LANSING — Governor Whitmer signed two bills on Thursday that protect workers from retaliation from businesses if they get sick from or are exposed to COVID-19, and protects businesses from COVID-19 related liability.
A trio of Michigan House bills (House Bills 6030-6032) say employers are required to allow workers who are exposed to COVID-19 or exhibit the symptoms of COVID-19 to stay home, and prohibit retaliation against employees for staying home when sick or exposed to the virus. The bills also provide a minimum damages award of $5,000 for violations. Awards may be higher than that in the event of more serious conduct or injuries.
The bills also protect Michigan businesses that comply with relevant COVID-19-related laws, including epidemic orders and rules. They make clear that when a business complies with all relevant COVID-19 related statutes, orders and rules issued by federal, state and local authorities, they cannot be held liable for a person becoming sick at the business.
Employers that comply with all relevant COVID-19 related statutes, orders and rules issued by federal, state and local authorities cannot be held liable under the Michigan Occupational Safety and Health Act (MIOSHA) for a worker becoming sick at work.
House Bill 6030 was sponsored by Rep. Tom Albert (R-Lowell). House Bill 6031 was sponsored by Rep. Tommy Brann (R-Wyoming) and Rep. Wendell Byrd (D-Detroit). House Bill 6032 was sponsored by Rep. Graham Filler (R-DeWitt).
“No Michigander should have to worry about going into work when they’re sick, especially during a global pandemic,” Whitmer said. “These bipartisan bills ensure crucial protections for our workers and businesses who do their part to protect our families and frontline workers from the spread of COVID-19.
“I look forward to more collaboration with the legislature where we can find common ground.”

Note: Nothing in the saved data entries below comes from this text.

/-- No two tasks of a CE share a trigger (R298). -/
def triggersApart (v : State) (site : Site) : Bool :=
  (((tasksOf v site).filter fun t => bitAt (taskDesc v site t) 24).map fun t => (bits (taskDesc v site t) 21 3).toNat).Nodup

/-- One task (R221, R228, R166). -/
def taskCheck (v : State) (site : Site) (t : Nat) : Check := do
  let d := taskDesc v site t
  let lo := taskBase v site t
  let inside (x : Nat) : Bool := decide (lo ≤ x) && decide (x < lo + taskSlots d)
  let bundles := (List.range (taskSlots d)).map fun k => frame v site 0 0 (lo + k)
  must lsBadSelector (decide (taskSlots d = 0) || (inside (bits d 6 7).toNat && (!bitAt d 32 || inside (bits d 25 7).toNat)))
  must lsBadSelector (bundles.all fun b => (nasTargets b).all inside)
  must lsBadSelector (chainOk d bundles)
  must lsBadSelector (!bitAt d 24 || bitAt (ceEnd v site (bits d 21 3).toNat) 0)
  must lsBadSelector (bitAt d 36 == decide (bits d 96 32 ≠ 0#32))
  must lsBadOpcode (!bitAt d 36 || bundles.all fun b => !(List.range 6).any fun k => kernelForbids (bits (bundleSlot b k) 28 8))

/-- The ends and outputs that a bundle names are in use (R252). -/
def bundleEndsOk (v : State) (site : Site) (b : BitVec 256) : Bool :=
  let sts := bundleStages site b
  let used (e : Nat) : Bool := bitAt (ceEnd v site e) 0
  let usedOut (o : Nat) : Bool := bitAt (ceOut v site o) 0
  ((List.range 8).all fun e => !bitAt (bDq b) e || used e) && ((List.range 5).all fun o => !bitAt (bEq b) o || usedOut o) &&
  sts.all fun x => (readEnds x.1 x.2).all used && (match outName x with
    | some o => usedOut o
    | none => true)

/-- What spans the frames of a CE. -/
def ceCheck (v : State) (site : Site) : Check := do
  slotsCheck v site
  eachOf (tasksOf v site) (taskCheck v site)
  must lsBadSelector (triggersApart v site)
  must lsBadSelector ((List.range 128).all fun k => bundleEndsOk v site (frame v site 0 0 k))

/-! ## Address generators (R236, R335) -/

/-- The words of an AG's program. -/
def agWords (v : State) (loc : AgAt) : List (BitVec 64) := (List.range 32).map fun i => agWordAt v loc i

/-- The opcode of an AG word. -/
def agOpc (w : BitVec 64) : Nat := (bits w 58 6).toNat

/-- The words up to the first AHALT. -/
def agProgram (v : State) (loc : AgAt) : List (BitVec 64) :=
  let ws := agWords v loc
  match ws.findIdx? fun w => decide (agOpc w = 10) with
  | some k => ws.take (k + 1)
  | none => []

/-- Loops nest: each opens below every open level, each AEND closes the innermost, and all are closed at the end (R335). -/
def agNest : List Nat → List (BitVec 64) → Bool
  | st, [] => st.isEmpty
  | st, w :: ws =>
    let l := (bits w 55 3).toNat
    if agOpc w = 1 then st.all (fun x => decide (l < x)) && agNest (l :: st) ws
    else if agOpc w = 2 then
      match st with
      | x :: rest => decide (x = l) && agNest rest ws
      | [] => false
    else agNest st ws

/-- A word that always sends (R331, R332): AEMIT, and AHALT with EOS. AIDX and AGRP send only what comes to them (R333). -/
def agSpeaks (w : BitVec 64) : Bool := decide (agOpc w = 7) || (decide (agOpc w = 10) && bitAt w 0)

/-- An AG's binding and program (R233, R235, R236, R335). An AG whose binding frame was never written has no out channel: a program
that sends fails here (DEDUCED, log 14). -/
def agCheck (v : State) (loc : AgAt) : Check := do
  let (opc, d) := portDescOf v (agPort v loc)
  must lsBadSelector (!agDirect v loc || (decide (opc ≠ 0#8) && !d.chan && decide (bits d.asrc 0 1 = loc.sub)))
  must lsBadSelector (agDirect v loc || decide (4 ≤ (agOut v loc).2) || !(agWords v loc).any agSpeaks)
  let ws := agWords v loc
  let p := agProgram v loc
  if ws.all fun w => decide (w = 0#64) then .ok ()
  else do
    must lsBadOpcode (!p.isEmpty && !p.any fun w => decide (agOpc w = 0))
    must lsBadOpcode ((ws.drop p.length).all fun w => decide (w = 0#64))
    must lsBadOpcode (agNest [] p)
    must lsBadOpcode (p.all fun w => !(decide (agOpc w = 5) || decide (agOpc w = 6)) || decide ((bits w 52 6).toNat < p.length))

/-- A site's element belongs to an instance. -/
def Inst.has (i : Inst) (site : Site) : Bool := i.elems.contains (site.toNat * 4)
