-- ==== Sys2Proof/Machine/Tenancy.lean ====
section
/-! DEFINITION. The SRAM part of a save and the way back (R174, R176), and the switch of a tenant's recorded set (R88, R89, R412). -/

namespace Sys2Proof.Machine

/-! ## The SRAM part (R174, R176) -/

/-- The bytes of a matrix tile's image: its accumulator slots and its weight buffer (R174, R177). -/
def mxSize : Nat := 655360

/-- The images of a list of tiles, memory or matrix, join a tenant's recorded set at a tier (R88, R174) (DEDUCED, log 110). -/
def recordImages (s : State) (tenant : BitVec 16) (tier : BitVec 2) (sites : List Site) : State :=
  let one (site : Site) : SetPage :=
    { tenant := tenant, image := true, va := site.toNat, len := if siteKind site = .mx then mxSize else spadSize, tier := tier, at0 := now s,
      hint := false, pinned := false, resident := true, moving := false }
  sites.foldl (fun s site => recordEntry s (one site)) s

/-- The matrix tiles of an instance. -/
def instMxs (i : Inst) : List Site := (instSites i).filter fun site => decide (siteKind site = .mx)

/-- The save is complete: the slice number rises, the elements are freed, and the instance waits in the pool (R171, R176). -/
def saveComplete (s : State) (i : Inst) : State :=
  let tenant := tenantOf (findNode s i.node)
  let flags := instFlags s i
  let s := recordImages s tenant 1#2 (instMts i ++ instMxs i)
  let s := dropParts s i
  let s := modNode s i.node fun n => { n with afl := n.afl ||| flags }
  modInst s i.id fun i => { i with st := .saved, slice := i.slice + 1#24, elems := [], ops := [], vcs := [], frozen := false, marked := [] }

/-- Key of a table by site, with `per` entries to a site, after a translation. -/
def Shift.perSite (t : Shift) (per k : Nat) : Nat := (t.index (BitVec.ofNat 12 (k / per))).toNat * per + k % per

/-- The SRAM part is back (R176): scratchpads, matrix tiles and set slots stand at the new sites. -/
def sramBack (s : State) (v : Save) : State :=
  let t : Shift := ⟨v.dbx, v.dby⟩
  let site (k : Nat) : Nat := t.perSite 1 k
  let fab : Fabric :=
    { s.fab with
      mxs := putBack Mx.empty site s.fab.mxs v.mxs
      hpus := putBack Hpu.empty site s.fab.hpus v.hpus }
  let store : Store :=
    { s.store with
      spad := putBack 0#8 (t.perSite (2 ^ 20)) s.store.spad v.spad
      spadDesc := putBack 0x00FF#16 (t.perSite (2 ^ 14)) s.store.spadDesc v.spadDesc
      spadPsn := putBack false (t.perSite (2 ^ 14)) s.store.spadPsn v.spadPsn }
  { s with fab := fab, store := store }

/-- The frames that a restore writes: all but the data of scratchpads, which the SRAM part holds. -/
def restoreFrames (i : Inst) : List Frame :=
  let t : Shift := ⟨i.dbx.toInt, i.dby.toInt⟩
  (i.image.filter fun (f : Frame) => decide (f.cls ≠ 2) || decide (f.idx < 8)).map t.frame

/-- SRAM_SWAP_COMPLETE (R174 to R177): the SRAM part of a save has moved to T1, or that of a restore back to T0; then the frames are
written anew. -/
def execSramSwapComplete (inst : BitVec 32) (s : State) : Host.Outcome State Fault Refusal :=
  match findInst s inst.toNat with
  | none => .next s
  | some i =>
    match i.st with
    | .swapOut _ => .next (saveComplete s i)
    | .swapIn =>
      match s.dist.saves.find? fun v => decide (v.inst = i.id) with
      | some v =>
        let s := sramBack s v
        .next (modInst s i.id fun i => { i with st := .configuring, frames := restoreFrames i })
      | none => .next s
    | _ => .next s

/-! ## Restore (R176, R423) -/

/-- A job of a restored instance follows its engine and its task's site. -/
def moveJob (t : Shift) (j : Job) : Job :=
  let eng : EngId := if engPlaced j.eng then (t.index (engSite j.eng)).setWidth 13 else j.eng
  { j with eng := eng, cc := j.cc.map fun c => (t.index c.1, c.2) }

/-- A restore begins: the sites are taken, and the SRAM part begins to move back (DEDUCED, log 111). -/
def beginRestore (s : State) (n : Node) (i : Inst) (v : Save) (t : Shift) : State :=
  let elems := v.elems.map t.elem
  let ops := v.slots.map fun x => (t.index x.1, x.2)
  let owner := elems.foldl (fun o e => Table.set 0 o e (i.id + 1)) s.fab.owner
  let names : Table Nat := i.names.foldl (fun m x => Table.insert m (t.perSite 1 x.1) x.2) []
  let w : Save := { v with dbx := t.dbx, dby := t.dby }
  let saves := mapWhere (fun x => decide (x.inst = i.id)) (fun _ => w) s.dist.saves
  let jobs := mapWhere (fun (j : Job) => decide (j.inst = i.id)) (moveJob t) s.dist.jobs
  let s := { s with fab := { s.fab with owner := owner }, dist := { s.dist with saves := saves, jobs := jobs } }
  let own := v.elems.contains ((n.fld 948 12 : BitVec 12).toNat * 4)
  let s := if own then modNode s n.id fun n => { n with lrec := setBits n.lrec 948 (t.index (n.fld 948 12)) } else s
  modInst s i.id fun i =>
    { i with
      st := .swapIn
      elems := elems
      ops := ops
      vcs := reserve s none elems (restoreFrames { i with dbx := BitVec.ofInt 8 (i.dbx.toInt + t.dbx), dby := BitVec.ofInt 8 (i.dby.toInt + t.dby) })
      names := names
      onto := none
      startedAt := now s
      dbx := BitVec.ofInt 8 (i.dbx.toInt + t.dbx)
      dby := BitVec.ofInt 8 (i.dby.toInt + t.dby) }

/-- RESTORE (R176): a saved instance, in the order of the pool and past its residency gate, is restored on its sites or on a block
translation of them. -/
def execRestore (inst : BitVec 32) (dbx dby : BitVec 8) (s : State) : Host.Outcome State Fault Refusal :=
  match findInst s inst.toNat, s.dist.saves.find? fun v => decide (v.inst = inst.toNat) with
  | some i, some v =>
    match findNode s i.node with
    | none => .next s
    | some n =>
      let t : Shift := ⟨dbx.toInt, dby.toInt⟩
      if i.st = .saved ∧ !n.aborting ∧ gateMet s n ∧ firstInPool s n ∧ restoreFits s n i v t then .next (beginRestore s n i v t)
      else .next s
  | _, _ => .next s

/-! ## The switch of a tenant's set (R88, R89, R412) -/

/-- The valid entries of a table of `n` entries: index and entry. -/
def tableEntries (s : State) (base n : Nat) : List (Nat × BitVec 64) :=
  let inside := s.store.mem.filter fun x => decide (base ≤ x.1) && decide (x.1 < base + 8 * n)
  ((inside.map fun x => (x.1 - base) / 8).eraseDups).filterMap fun i =>
    match readEntry s (base + 8 * i) with
    | .ok e => some (i, e)
    | .error _ => none

/-- The addresses at which some table of a tenant has a valid entry of the last level or a leaf. -/
def mappedVas (s : State) (root : Nat) : List Nat :=
  (tableEntries s root 16384).flatMap fun a =>
    if bitAt a.2 1 || !tableOk a.2 32768 then []
    else (tableEntries s (entAddr a.2) 4096).flatMap fun b =>
      let vb := a.1 * 2 ^ 42 + b.1 * 2 ^ 30
      if bitAt b.2 1 then [vb]
      else if !tableOk b.2 4096 then []
      else (tableEntries s (entAddr b.2) 512).flatMap fun c =>
        let vc := vb + c.1 * 2 ^ 21
        if bitAt c.2 1 then [vc]
        else if !tableOk c.2 4096 then []
        else (tableEntries s (entAddr c.2) 512).map fun d => vc + d.1 * 4096

/-- The pages of a tenant whose A is set: their first address and leaf, each once. -/
def accessedPages (s : State) (tenant : BitVec 16) : List (Nat × Leaf) :=
  let ls := (mappedVas s (tenantRoot s tenant)).filterMap fun va =>
    match leafFor s tenant va with
    | some l => if bitAt l.ent 4 then some (va / 2 ^ l.lg * 2 ^ l.lg, l) else none
    | none => none
  ls.eraseDups

/-- Record an accessed page at the tier where it stands, and clear its A (R88). -/
def recordPage (s : State) (tenant : BitVec 16) (x : Nat × Leaf) : State :=
  let tier : BitVec 2 := if entType x.2.ent = 0#2 then 1#2 else 2#2
  let p : SetPage :=
    { tenant := tenant, image := false, va := x.1, len := 2 ^ x.2.lg, tier := tier, at0 := now s, hint := false, pinned := false,
      resident := false, moving := false }
  recordEntry (setMemByte s x.2.loc (memByte s x.2.loc &&& 0xEF#8)) p

/-- The instances of a tenant that stand on the package. -/
def tenantInsts (s : State) (tenant : BitVec 16) : List Inst :=
  s.dist.insts.filter fun i => decide (tenantOf (findNode s i.node) = tenant) && decide (i.st ≠ .saved)

/-- Build a tenant's recorded set as it is switched out (R88): accessed pages, scratchpad images, and the ranges of TIERHINT since the
last switch; pins stay (DEDUCED, log 112). -/
def buildSet (s : State) (tenant : BitVec 16) : State :=
  let saved (site : Nat) : Bool := s.dist.saves.any fun v =>
    v.elems.contains (site * 4) && (match findInst s v.inst with
      | some i => decide (tenantOf (findNode s i.node) = tenant)
      | none => false)
  let stays (p : SetPage) : Bool := decide (p.tenant ≠ tenant) || p.pinned || p.moving || p.hint || (p.image && saved p.va)
  let sets := (s.sets.filter stays).map fun p => if p.tenant = tenant then { p with hint := false } else p
  let s := { s with sets := sets }
  let s := (accessedPages s tenant).foldl (fun s x => recordPage s tenant x) s
  recordImages s tenant 0#2 ((tenantInsts s tenant).flatMap instMts)

/-- The image of a tile, as it is copied to T1 (R89). -/
def imageCopy (s : State) (tenant : BitVec 16) (site : Site) : ImageCopy :=
  { tenant := tenant, site := site, spad := s.store.spad.filter fun x => decide (x.1 / 2 ^ 20 = site.toNat),
    desc := s.store.spadDesc.filter fun x => decide (x.1 / 2 ^ 14 = site.toNat),
    psn := s.store.spadPsn.filter fun x => decide (x.1 / 2 ^ 14 = site.toNat) }

/-- Copy the scratchpad images of a tenant's instances to T1, in place of its earlier copies (R89). -/
def copyImages (s : State) (tenant : BitVec 16) : State :=
  let fresh := ((tenantInsts s tenant).flatMap instMts).map (imageCopy s tenant)
  { s with dist := { s.dist with copies := (s.dist.copies.filter fun c => decide (c.tenant ≠ tenant)) ++ fresh } }

/-- An entry of the incoming set that stands below its recorded tier. -/
def wantsUp (s : State) (tenant : BitVec 16) (p : SetPage) : Bool :=
  decide (p.tenant = tenant) && !p.image && !p.moving && decide (p.tier = 1#2) && (match engineLeaf s tenant p.va with
    | some l => decide (entType l.ent = 1#2)
    | none => false)

/-- An entry of the incoming set recorded at T1 for which the engine finds no translation: its move fails (R399, R412). -/
def noPage (s : State) (tenant : BitVec 16) (p : SetPage) : Bool :=
  decide (p.tenant = tenant) && !p.image && !p.moving && decide (p.tier = 1#2) && (engineLeaf s tenant p.va).isNone

/-- T1 bytes that stay taken once the moves under way have ended. -/
def t1Claimed (s : State) : Nat :=
  ((s.sets.filter fun p => !p.image && (p.atT1 s != p.moving)).map fun p => p.len).sum + t1Images s

/-- Start the moves of the incoming set to T1, earliest recorded first, as far as T1 has room; what does not fit is a failed move. Its
images that left T0 with a save return with the restore (R176); a copy of one that stands at T0 has served (DEDUCED, log 112). -/
def pullIn (s : State) (tenant : BitVec 16) : State :=
  let s := { s with dist := { s.dist with copies := s.dist.copies.filter fun c => decide (c.tenant ≠ tenant) } }
  let step (x : State × Nat) (p : SetPage) : State × Nat :=
    if noPage x.1 tenant p then (countTierErr x.1, x.2)
    else if !wantsUp x.1 tenant p then x
    else if x.2 < p.len then (countTierErr x.1, x.2)
    else (startMove x.1 p, x.2 - p.len)
  (s.sets.foldl step (s, moduleTop - t1Claimed s)).1

/-- A page of a tenant moves to T2. -/
def movesOut (s : State) (tenant : BitVec 16) : Bool := s.sets.any fun p => decide (p.tenant = tenant) && p.moving && p.atT1 s

/-- The incoming set of a switch moves once the outgoing pages have moved (R89). -/
def switchOn (s : State) (x : BitVec 16 × BitVec 16) : State :=
  if movesOut s x.1 then { s with dist := { s.dist with switches := s.dist.switches ++ [x] } } else pullIn s x.2

/-- The switches that wait, in every cycle. -/
def switchesTick (s : State) : State :=
  s.dist.switches.foldl switchOn { s with dist := { s.dist with switches := [] } }

/-- TENANT_SWITCH (R88, R89, R412): the outgoing tenant's set is recorded, its dirty lines are written back and its images copied to T1;
its pages move to T2 as far as the incoming set needs their room, and then the incoming set begins to move to its tiers. -/
def execTenantSwitch (outgoing incoming : BitVec 16) (s : State) : Host.Outcome State Fault Refusal :=
  let s := (tenantInsts s outgoing).foldl (fun s i => emptyStash s (ownParts s i)) s
  let s := copyImages (buildSet s outgoing) outgoing
  let want := ((s.sets.filter (wantsUp s incoming)).map fun p => p.len).sum
  let s := if outgoing = incoming then s else pushOut s (fun t => decide (t = outgoing)) (t1Used s + want - moduleTop)
  .next (switchOn s (outgoing, incoming))

end Sys2Proof.Machine
end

The governor also signed other bills on Thursday, including one that protects consumers against surprise medical billing when they receive care at an in-network hospital, but see an out-of-network doctor. Such consumers’ insurance companies will now pay the doctor according to a formula specified in the bill.

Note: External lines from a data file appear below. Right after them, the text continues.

-- ==== Sys2Proof/Machine/Step.lean ====
section
/-! DEFINITION. One step: the move at the front of the agenda takes its indivisible step, or, with an empty agenda, a cycle
passes. -/

namespace Sys2Proof.Machine

/-- Run the record of a move: decode it, check it, and execute the instruction. -/
def runRecord (m : Move) (bs : List Byte) (s : State) : Host.Outcome State Fault Refusal :=
  match decode bs with
  | .ok i => if wf i then exec i s else onIllFormed m .illFormed s
  | .error r => onIllFormed m (.badRecord r) s

/-- One step of the machine (DESIGN CHOICE, log 1; DEDUCED, log 132). -/
def step (s : State) : Host.Outcome State Fault Refusal :=
  match s.agenda with
  | [] => .next (tick s)
  | m :: ms =>
    let t := { s with agenda := ms, input := moveInput m }
    match m with
    | .tick => .next (tick t)
    | _ =>
      match moveRecord t m with
      | none => .next (outsideMove t m)
      | some bs => runRecord m bs t

/-- The state with a word of the opcode table placed where the next step fetches it (DESIGN CHOICE, log 16). -/
def State.withFetchWord (s : State) (nbits w : Nat) : State :=
  match tableRecord nbits w with
  | some bs => placeRecord s bs
  | none => s

end Sys2Proof.Machine
end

Another bill provides extensions for the validity of certain permits, licenses and registrations issued by the secretary of state. Many of these permits were extended once already to Sept. 30 of this year. This second extension makes many permits, licenses and registrations valid until Dec. 11.
Sounding the alarm
I’m just going to be frank: Our numbers are not good. They’re moving in the wrong direction — Governor Whitmer
Midwestern states like Michigan have experienced a concerning upward trend in COVID-19 cases in recent weeks. Fear of a critical point at which mass hospitalizations quickly overwhelm local health systems has prompted governments to sound the alarm for increased precautions.

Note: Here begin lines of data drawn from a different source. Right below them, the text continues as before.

-- ==== Sys2Proof/Safety.lean ====
section
/-! DEFINITION. What counts as a safe run, and the terms in which the statements speak: completing with a next state, and what an
instruction leaves alone. -/

namespace Sys2Proof.Machine

/-- One step answers a next state. -/
def Steps (s t : State) : Prop := step s = .next t

/-- A run: any number of steps that answer next states. -/
inductive Runs : State → State → Prop where
  /-- no step -/
  | refl (s : State) : Runs s s
  /-- one step more -/
  | tail {s t u : State} : Runs s t → Steps t u → Runs s u

/-- Nothing that a run from a state reaches makes the step fault or refuse at once. -/
def Safe (s : State) : Prop := ∀ t, Runs s t → ∃ u, Steps t u

/-- The instruction completes: it answers a next state, and that state meets a condition. -/
def Completes (i : Instr) (s : State) (P : State → Prop) : Prop := ∃ t, exec i s = .next t ∧ P t

/-- Every byte of module memory, host memory and the scratchpads reads as before. -/
def MemSame (s t : State) : Prop :=
  (∀ a, memByte t a = memByte s a) ∧ (∀ a, hostByte t a = hostByte s a) ∧ ∀ site a, spadByte t site a = spadByte s site a

/-- Outside the running state of one CE nothing of the machine has changed. -/
def OnlyCe (site : Site) (s t : State) : Prop :=
  t = { s with fab := { s.fab with ces := t.fab.ces } } ∧ (∀ x, x ≠ site → getCe t x = getCe s x) ∧ MemSame s t

/-- Within a CE nothing but one of its tasks has changed, and outside it nothing at all. -/
def OnlyTask (site : Site) (task : BitVec 3) (s t : State) : Prop :=
  OnlyCe site s t ∧ getCe t site = { getCe s site with tasks := (getCe t site).tasks } ∧
  ∀ x, x ≠ task → getTask t site x = getTask s site x

/-- A live hypothesis has a parent of a lower number, so that its chain ends at id 0 (R111, R161). -/
def HypsDown (s : State) : Prop := ∀ (ctx : BitVec 8) (h p : BitVec 6), h ≠ 0#6 → hypParent s ctx h = some p → p < h

/-- What every step keeps: storage in its canonical form, and hypotheses below their parents. -/
def Inv (s : State) : Prop := Memory.wf s.store = true ∧ HypsDown s

end Sys2Proof.Machine

/-! ## CE stages (R249 to R253) -/

namespace Sys2Proof.Claims

open Sys2Proof Sys2Proof.Machine

/-- What a stage changes in its task: p_k and f_k of its own slot, AFLAGS, the generator and the firing's outputs; every other register
of the task, every other task and everything outside the CE stay. -/
def StageFrame (st : Stage) (s t : State) : Prop :=
  let k := getTask s st.site st.task
  let k' := getTask t st.site st.task
  OnlyTask st.site st.task s t ∧
  k' = { k with p := k'.p, f := k'.f, aflags := k'.aflags, gen := k'.gen, fire := k'.fire } ∧
  (∀ j, j ≠ st.slot.toNat → vget 0#512 k'.p j = vget 0#512 k.p j) ∧
  (∀ j, j ≠ st.slot.toNat → vget 0#16 k'.f j = vget 0#16 k.f j) ∧
  k'.fire.outs.toList.map (fun o => (o.desc, o.sig)) = k.fire.outs.toList.map fun o => (o.desc, o.sig)

/-- The lanes of the mask hold the results and flags in p_k and f_k; the others keep what they held. -/
def StageWrites (st : Stage) (s t : State) (m : BitVec 16) (val : Nat → Word) (flg : Nat → Bool) : Prop :=
  let k := getTask s st.site st.task
  let k' := getTask t st.site st.task
  let j := st.slot.toNat
  ∀ l, l < 16 →
    lane (vget 0#512 k'.p j) l = (if bitAt m l then val l else lane (vget 0#512 k.p j) l) ∧
    bitAt (vget 0#16 k'.f j) l = (if bitAt m l then flg l else bitAt (vget 0#16 k.f j) l)

/-- What OUT does with the results of the lanes of a mask (R251): 1 to 4 put them into the token of that output and set their bits in its
lane mask, 5 takes lane 0 of p_k for so0, 6 and 7 put them into what the accumulator will hold; every other output and accumulator
keeps what it had. -/
def StageOut (st : Stage) (s t : State) (m : BitVec 16) (val : Nat → Word) : Prop :=
  let k := getTask s st.site st.task
  let k' := getTask t st.site st.task
  let out (x : Task) (o : Nat) : OutLatch := vget OutLatch.empty x.fire.outs o
  (∀ o, o < 5 →
    if o + 1 = st.out.toNat then
      (∀ l, l < 16 → o < 4 →
        lane (out k' o).pay l = (if bitAt m l then val l else lane (out k o).pay l) ∧
        bitAt (out k' o).mask l = (bitAt (out k o).mask l || bitAt m l)) ∧
      (o = 4 → lane (out k' o).pay 0 = lane (vget 0#512 k'.p st.slot.toNat) 0)
    else out k' o = out k o) ∧
  ∀ j, j < 2 → ∀ l, l < 16 →
    lane (vget 0#512 k'.fire.acc j) l =
      (if st.out.toNat = 6 + j ∧ bitAt m l = true then val l else lane (vget 0#512 k.fire.acc j) l)

/-- AFLAGS gains the bits that the active lanes set, and keeps every other (R115, R253). -/
def StageFlags (st : Stage) (s t : State) (fl : Nat → Flags) : Prop :=
  ∀ i, bitAt (getTask t st.site st.task).aflags i =
    (bitAt (getTask s st.site st.task).aflags i || (List.range 16).any fun l => bitAt (stageAct s st) l && bitAt (fl l) i)

/-- A stage whose lanes compute each by itself: in every active lane the result of the operation on the lane's operands. -/
def LaneStage (st : Stage) (s t : State) (r : Nat → LaneRes) : Prop :=
  StageFrame st s t ∧ StageWrites st s t (stageAct s st) (fun l => (r l).val) (fun l => (r l).flg) ∧
  StageFlags st s t (fun l => (r l).fl) ∧ StageOut st s t (stageAct s st) (fun l => (r l).val) ∧
  (getTask t st.site st.task).gen = (getTask s st.site st.task).gen

/-- An operation on the lanes' operands A, B and C, by the instruction that names it. -/
abbrev LaneOp := (Stage → Instr) × (State → Stage → Word → Word → Word → LaneRes)

/-- Every operation of a list completes with its result in the active lanes. -/
def LaneOps (ops : List LaneOp) : Prop :=
  ∀ e, e ∈ ops → ∀ (st : Stage) (s : State), wf (e.1 st) = true →
    Completes (e.1 st) s fun t =>
      LaneStage st s t fun l => e.2 s st (lane (stageA s st) l) (lane (stageB s st) l) (lane (stageC s st) l)

end Sys2Proof.Claims
end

Cases have risen nationally from a recent low of 35,000 a day in mid-September to 60,000 on average over the past seven days. This is part of an upward five week trend. The U.S. has averaged 734 daily coronavirus deaths over the past seven days, still well below the 2,333 average at the height of the pandemic in April.
Whitmer addressed the state on Wednesday about this dangerous trend. She urged Michiganders to do everything they can to stop the spread before it reaches the kind of dangerous peaks that prompted a total lock down earlier this year.
“I’m just going to be frank: Our numbers are not good,” Whitmer said. “They’re moving in the wrong direction. We are in a dangerous moment, where there’s the possibility of it just becoming community spread that becomes out of control. We’re seeing that in a lot of our neighboring states. That’s what we’re trying to avoid.”
State COVID-19 data shows cases have doubled since the state’s Supreme Court decided that virtually all of Whitmer’s executive orders related to the virus were unconstitutional. Hospitalizations have increased nearly 80 percent in recent weeks, and are not restricted to the more populated southeast region of the state.
State and local health departments have since replaced those invalidated orders with their own emergency orders, which mirror the social distancing and mask requirements. The state surpassed 150,000 cases this week with more that 7,000 total deaths from the novel coronavirus.